If you mean I have to install Claude’s software on my own computer, no thanks.
The LLM comparison to a team of human developers is a great example. But like outsourcing your development, LLM is less a tool and more just delegation. And yes, you can dig in deep to understand all the stuff the LLM is delegated to do the same as you can get deeply involved with a human development team to maintain an understanding. But most of the time, the sell is that you can save time - which means you aren’t expecting to micro manage your development team.
It is a fractional CTO problem but the actual issue is that developers are being demanded to become fractional CTOs by using LLM because they are being measured by expected productivity increases that limit time for understanding.
thats an interesting take, developers are demanded to also become fractional CTO, there is probably a larger than estimated knowledge and experience gap there and unless you have the knack for managing people you probably run into more problems than you are used to normally being just a code jockey
the sell is that you can save time
How do you know when salespeople (and lawyers) are lying? It’s only when their lips are moving.
developers are being demanded to become fractional CTOs by using LLM because they are being measured by expected productivity increases that limit time for understanding.
That’s the kind of thing that works out in the end. Like outsourcing to Asia, etc. It does work for some cases, it can bring sustainable improvements to the bottom line, but nowhere near as fast or easy or cheaply as the people selling it say.
There’s no point telling it not to do x because as soon as you mention it x it goes into its context window.
It has no filter, it’s like if you had no choice in your actions, and just had to do every thought that came into your head, if you were told not to do a thing you would immediately start thinking about doing it.
I’ve noticed this too, it’s hilarious(ly bad).
Especially with image generation, which we were using to make some quick avatars for a D&D game. “Draw a picture of an elf.” Generates images of elves that all have one weird earring. “Draw a picture of an elf without an earing.” Great now the elves have even more earrings.
I find this kind of performance to vary from one model to the next. I definitely have experienced the bad image getting worse phenomenon - especially with MS Copilot - but different models will perform differently.
There’s no point telling it not to do x because as soon as you mention it x it goes into its context window.
Reminds me of the Sonny Bono high speed downhill skiing problem: don’t fixate on that tree, if you fixate on that tree you’re going to hit the tree, fixate on the open space to the side of the tree.
LLMs do “understand” words like not, and don’t, but they also seem to work better with positive examples than negative ones.
I cannot understand and debug code written by AI. But I also cannot understand and debug code written by me.
Let’s just call it even.
At least you can blame yourself for your own shitty code, which hopefully will never attempt to “accidentally” erase the entire project
I don’t know how that happens, I regularly use Claude code and it’s constantly reminding me to push to git.

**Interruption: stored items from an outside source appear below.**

/-- ts-refclk of a flow on a lane. -/
def refclkText (s : State) (n ln : Nat) : List Byte :=
  let p := txPound s n
  let d := s.tim.dpll
  let ptp := fun (gm dom : Nat) => ascii "ptp=IEEE1588-2008:" ++ dashed 8 gm ++ ascii ":" ++ decimal dom
  if p = 0 then
    if (d.state = 2 ∧ d.phase < 4) ∨ (d.state = 3 ∧ d.lastTime < 4) then ptp s.tim.lastGm (bits (rcfg s .timPtpCfg) 7 0)
    else ascii "localmac=" ++ dashed 6 (laneMac s ln)
  else ptp (pound s p).gm (bits (poundCfg s p) 6 0)

/-- TTL of a flow's frames: 0 means 64 (R199). -/
def txTtl (s : State) (n : Nat) : Nat := let v := bits (cell s 2 n 0x0B) 7 0; if v = 0 then 64 else v

/-- The media description of one leg. -/
def sdpMedia (s : State) (n : Nat) (paired : Bool) (g : TxLeg) : List Byte :=
  let fmt := txFmt s n
  let multi := isMulticast g.dest
  ascii "m=audio " ++ decimal g.port ++ ascii " RTP/AVP " ++ decimal (fmtPt fmt) ++ crlf
    ++ ascii "c=IN IP4 " ++ dotted g.dest ++ (if multi then ascii "/" ++ decimal (txTtl s n) else []) ++ crlf
    ++ (if multi then ascii "a=source-filter: incl IN IP4 " ++ dotted g.dest ++ ascii " " ++ dotted (laneIp s g.lane) ++ crlf
        else [])
    ++ ascii "a=rtpmap:" ++ decimal (fmtPt fmt) ++ (if fmtEnc fmt = 0 then ascii " L16/" else ascii " L24/")
    ++ decimal (txHz s n) ++ ascii "/" ++ decimal (txChannels s n) ++ crlf
    ++ ascii "a=ptime:" ++ ptimeText fmt ++ crlf
    ++ ascii "a=ts-refclk:" ++ refclkText s n g.lane ++ crlf
    ++ ascii "a=mediaclk:direct=" ++ decimal (cell s 2 n 9) ++ crlf
    ++ (if txSealId s n = 0 then []
        else ascii "a=extmap:" ++ decimal (txSealId s n) ++ ascii " urn:x-naruaden:sorea:seal" ++ crlf)
    ++ (if paired then ascii (if g.leg = 0 then "a=mid:A" else "a=mid:B") ++ crlf else [])
    ++ ascii "a=recvonly" ++ crlf

/-- DEVICE.NAME, or "-" when it is empty. -/
def deviceName (s : State) : List Byte :=
  match s.boot.running with
  | some d => let t := d.name.takeWhile (fun b => !(b == 0#8)); if t.isEmpty then ascii "-" else t
  | none => ascii "-"

/-- The description with a session version. -/
def sdpText (s : State) (n ver : Nat) : List Byte :=
  let paired := pathPaired (cell s 2 n 4)
  ascii "v=0" ++ crlf
    ++ ascii "o=- " ++ decimal (txFlow s n).ssrc ++ ascii " " ++ decimal ver ++ ascii " IN IP4 "
    ++ dotted (laneIp s (pathLane (cell s 2 n 4))) ++ crlf
    ++ ascii "s=" ++ deviceName s ++ crlf ++ ascii "t=0 0" ++ crlf
    ++ (if paired then ascii "a=group:DUP A B" ++ crlf else [])
    ++ (txLegs s n).flatMap (sdpMedia s n paired)

/-- SDP_VER rises by 1 when a value of the description has changed, with event 0x0827. -/
def sdpTouch (s : State) (n : Nat) : State :=
  let text := sdpText s n 0
  let f := txFlow s n
  if f.sdpText = text then s
  else
    emit (modTx s n (fun f => { f with sdpText := text, sdpVer := f.sdpVer + 1 })) 0x0827 (txOwner s n)
      (p2 n ++ p4 (f.sdpVer + 1))

/-- The open succeeds: STARTING, the reservation, the random starts, ARP entries, event 0x0821 (R197, R202, R205). -/
def txOpen (s : State) (n : Nat) : State :=
  let b := txOwner s n
  let r1 := draw s
  let r2 := draw r1.2
  let s := r2.2
  let resv := txWire s n * txPerBlock s n
  let s := modTx s n (fun f => { ({} : TxFlow) with
    ssrc := if cell s 2 n 0x0A = 0 then 1 + r1.1 % 4294967295 else cell s 2 n 0x0A
    seq := r2.1 % 65536
    resvA := resv, resvB := if pathPaired (cell s 2 n 4) then resv else 0
    sdpVer := 1, epoch := f.epoch, epochSet := f.epochSet })
  let s := liftOpenTx s n
  let s := (arpNeeds s n).foldl (fun s a => arpTake s a.1 a.2) s
  let s := emit s 0x0821 b (p2 n ++ p1 b)
  let s := modTx s n (fun f => { f with sdpText := sdpText s n 0 })
  txTo s n 1 (if txPound s n ≠ 0 ∧ poundState s (txPound s n) = 1 then 1 else if txLifted s n then 3 else 0)

/-- Descriptions follow a register that they name. -/
def sdpAll (s : State) : State := (openTx s).foldl sdpTouch s

/-! ## Packets (R197, R203, R204, R208) -/

/-- A sample in a payload. -/
def sampleOut (fmt : Nat) (v : Int) : List Byte :=
  if fmtEnc fmt = 0 then be 2 (toWord 16 (if v % 256 = 0 then v / 256 else Config.l16 v)) else be 3 (toWord 24 v)

/-- An RTP packet of a flow: its frames, the sample index of the first, and the header in force. -/
def rtpPacket (s : State) (n : Nat) (frames : List (List Int)) (index : Int) : List Byte :=
  let f := txFlow s n
  let fmt := txFmt s n
  let id := txSealId s n
  let payload := frames.flatMap (fun fr => fr.flatMap (sampleOut fmt))
  be 1 (if id = 0 then 0x80 else 0x90) ++ be 1 (b2n f.mark * 128 + fmtPt fmt) ++ be 2 f.seq
    ++ be 4 (toWord 32 (index + cell s 2 n 9)) ++ be 4 f.ssrc
    ++ (if id = 0 then []
        else be 2 0xBEDE ++ be 2 3 ++ be 1 (id * 16 + 7) ++ be 4 (crc32c payload) ++ be 4 f.epoch ++ [0#8, 0#8, 0#8])
    ++ payload

/-- The one's-complement sum of 16-bit words; a last odd byte counts as a word with a zero byte after it. -/
def onesSum (acc : Nat) : List Byte → Nat
  | [] => acc
  | [b] => onesAdd acc (b.toNat * 256)
  | a :: b :: l => onesSum (onesAdd acc (a.toNat * 256 + b.toNat)) l
where
  onesAdd (x y : Nat) : Nat := (x + y) % 65536 + (x + y) / 65536

/-- The UDP checksum over the pseudo-header, the ports, the length and the data (RFC 768). -/
def udpSum (src dst sport dport : Nat) (data : List Byte) : Nat :=
  let len := 8 + data.length
  let c := 65535 - onesSum 0 (be 4 src ++ be 4 dst ++ be 2 17 ++ be 2 len ++ be 2 sport ++ be 2 dport ++ be 2 len ++ data)
  if c = 0 then 65535 else c

/-- A packet leaves on one leg, or is discarded and counted when the lane is not UP or ARP is unresolved (R206). -/
def sendLeg (s : State) (n : Nat) (g : TxLeg) (rtp : List Byte) : State :=
  match destMac s g.lane g.dest with
  | some mac =>
    if laneUp s g.lane then
      let sport := bits (cell s 2 n 8) 15 0
      let sp := if sport = 0 then g.port else sport
      let h := { headOf s g.lane 0 mac g.dest with
        ttl := txTtl s n, ident := some 0, flags := some 2, sport := sp, dport := g.port
        udpSum := some (udpSum (laneIp s g.lane) g.dest sp g.port rtp) }
      let s := modTx s n (fun f => if g.leg = 0 then { f with sentA := some (ran s) } else { f with sentB := some (ran s) })
      count (send s (.frame g.lane h rtp)) 8 1 n g.leg
    else emitCount (count (setFlags s .flowTxStat 2) 8 1 n (2 + g.leg)) 0x0824 (txOwner s n) (p2 n ++ p1 g.leg)
  | none => emitCount (count (setFlags s .flowTxStat 2) 8 1 n (2 + g.leg)) 0x0824 (txOwner s n) (p2 n ++ p1 g.leg)

def sendPacket (s : State) (n : Nat) (rtp : List Byte) : State :=
  (txLegs s n).foldl (fun s g => sendLeg s n g rtp) s

/-- The frames deferred from the previous block leave first, up to the reservation; one that cannot leave in this
window either is an overrun (R204). What remains of the reservation is kept for the block's own frames. -/
def sendDeferred (s : State) (n : Nat) : State :=
  let f := txFlow s n
  let room := txPerBlock s n
  let go := f.deferred.take room
  let lost := f.deferred.length - go.length
  let s := modTx s n (fun f => { f with deferred := [], room := room - go.length })
  let s := go.foldl (fun s r => sendPacket s n r) s
  let s := if go.isEmpty then s
    else emitCount (count s 8 1 n 4 go.length) 0x0825 (txOwner s n) (p2 n) go.length 0
  if lost = 0 then s
  else emitCount (count (setFlags s .flowTxStat 4) 8 1 n 5 lost) 0x0825 (txOwner s n) (p2 n) 0 lost

/-- A packet is built: the next sequence number, M cleared. -/
def buildPacket (s : State) (n : Nat) (frames : List (List Int)) (index : Int) : List Byte × State :=
  let r := rtpPacket s n frames index
  (r, modTx s n (fun f => { f with seq := (f.seq + 1) % 65536, mark := false }))

/-- Entry into SENDING: M set on the first packet; a sealed flow's epoch is drawn or advances (R197, R208). -/
def txBegin (s : State) (n : Nat) : State :=
  let s := modTx (txTo s n 2 0) n (fun f => { f with mark := true, held := [] })
  if txSealId s n = 0 then s
  else
    let f := txFlow s n
    let r := draw s
    let e := if f.epochSet then (f.epoch + 1) % 4294967296 else r.1 % 4294967296
    let s := if f.epochSet then s else r.2
    emit (modTx s n (fun f => { f with epoch := e, epochSet := true })) 0x0826 (txOwner s n) (p2 n ++ p4 e)

/-- The sample index at which the fade of a close has reached zero (R210). -/
def fadeEnd (s : State) (n : Nat) : Option Int := (txFlow s n).fadeFrom.map (fun a => a + (ceilDiv (txHz s n) 1000 : Nat))

/-- One frame of samples at its index: it joins the packet in assembly; the last of a packet closes it (R204). The packet
that holds the end of a closing fade is the last. -/
def txFrame (n : Nat) (acc : State × List (List Byte)) (x : Int × List Int) : State × List (List Byte) :=
  let s := acc.1
  let per := perPacket (txFmt s n)
  let s := if (txFlow s n).state = 1 ∧ x.1 % per = 0 then txBegin s n else s
  if (txFlow s n).state = 2 ∧ (txFlow s n).faded = false then
    let held := (txFlow s n).held ++ [x.2]
    if (x.1 + 1) % per = 0 then
      let last_ := match fadeEnd s n with | some e => decide (e ≤ x.1) | none => false
      if held.length = per then
        let r := buildPacket s n held (x.1 + 1 - per)
        (modTx r.2 n (fun f => { f with held := [], faded := last_ }), acc.2 ++ [r.1])
      else (modTx s n (fun f => { f with held := [], faded := last_ }), acc.2)
    else (modTx s n (fun f => { f with held := held }), acc.2)
  else (s, acc.2)

/-! ## One block of a transmit flow (R205) -/

/-- The frames that stand in a flow's transmit slots in this block. -/
def txInput (s : State) (n : Nat) : List (List Int) :=
  let base := slotBase (cell s 2 n 3)
  let cols := (List.range (txChannels s n)).map (fun c => dstSamples s (0x2000 + base + c))
  (List.range (blockLen s)).map (fun i => cols.map (fun l => nth 0 l i))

As an experiment I asked Claude to manage my git commits, it wrote the messages, kept a log, archived excess documentation, and worked really well for about 2 weeks. Then, as the project got larger, the commit process was taking longer and longer to execute. I finally pulled the plug when the automated commit process - which had performed flawlessly for dozens of commits and archives, accidentally irretrievably lost a batch of work - messed up the archive process and deleted it without archiving it first, didn’t commit it either.
AI/LLM workflows are non-deterministic. This means: they make mistakes. If you want something reliable, scalable, repeatable, have the AI write you code to do it deterministically as a tool, not as a workflow. Of course, deterministic tools can’t do things like summarize the content of a commit.
The longer the project the more stupid Claude gets. I’ve seen it both in chat, and in Claude code, and Claude explains the situation quite well:
Increased cognitive load: Longer projects have more state to track - more files, more interconnected components, more conventions established earlier. Each decision I make needs to consider all of this, and the probability of overlooking something increases with complexity.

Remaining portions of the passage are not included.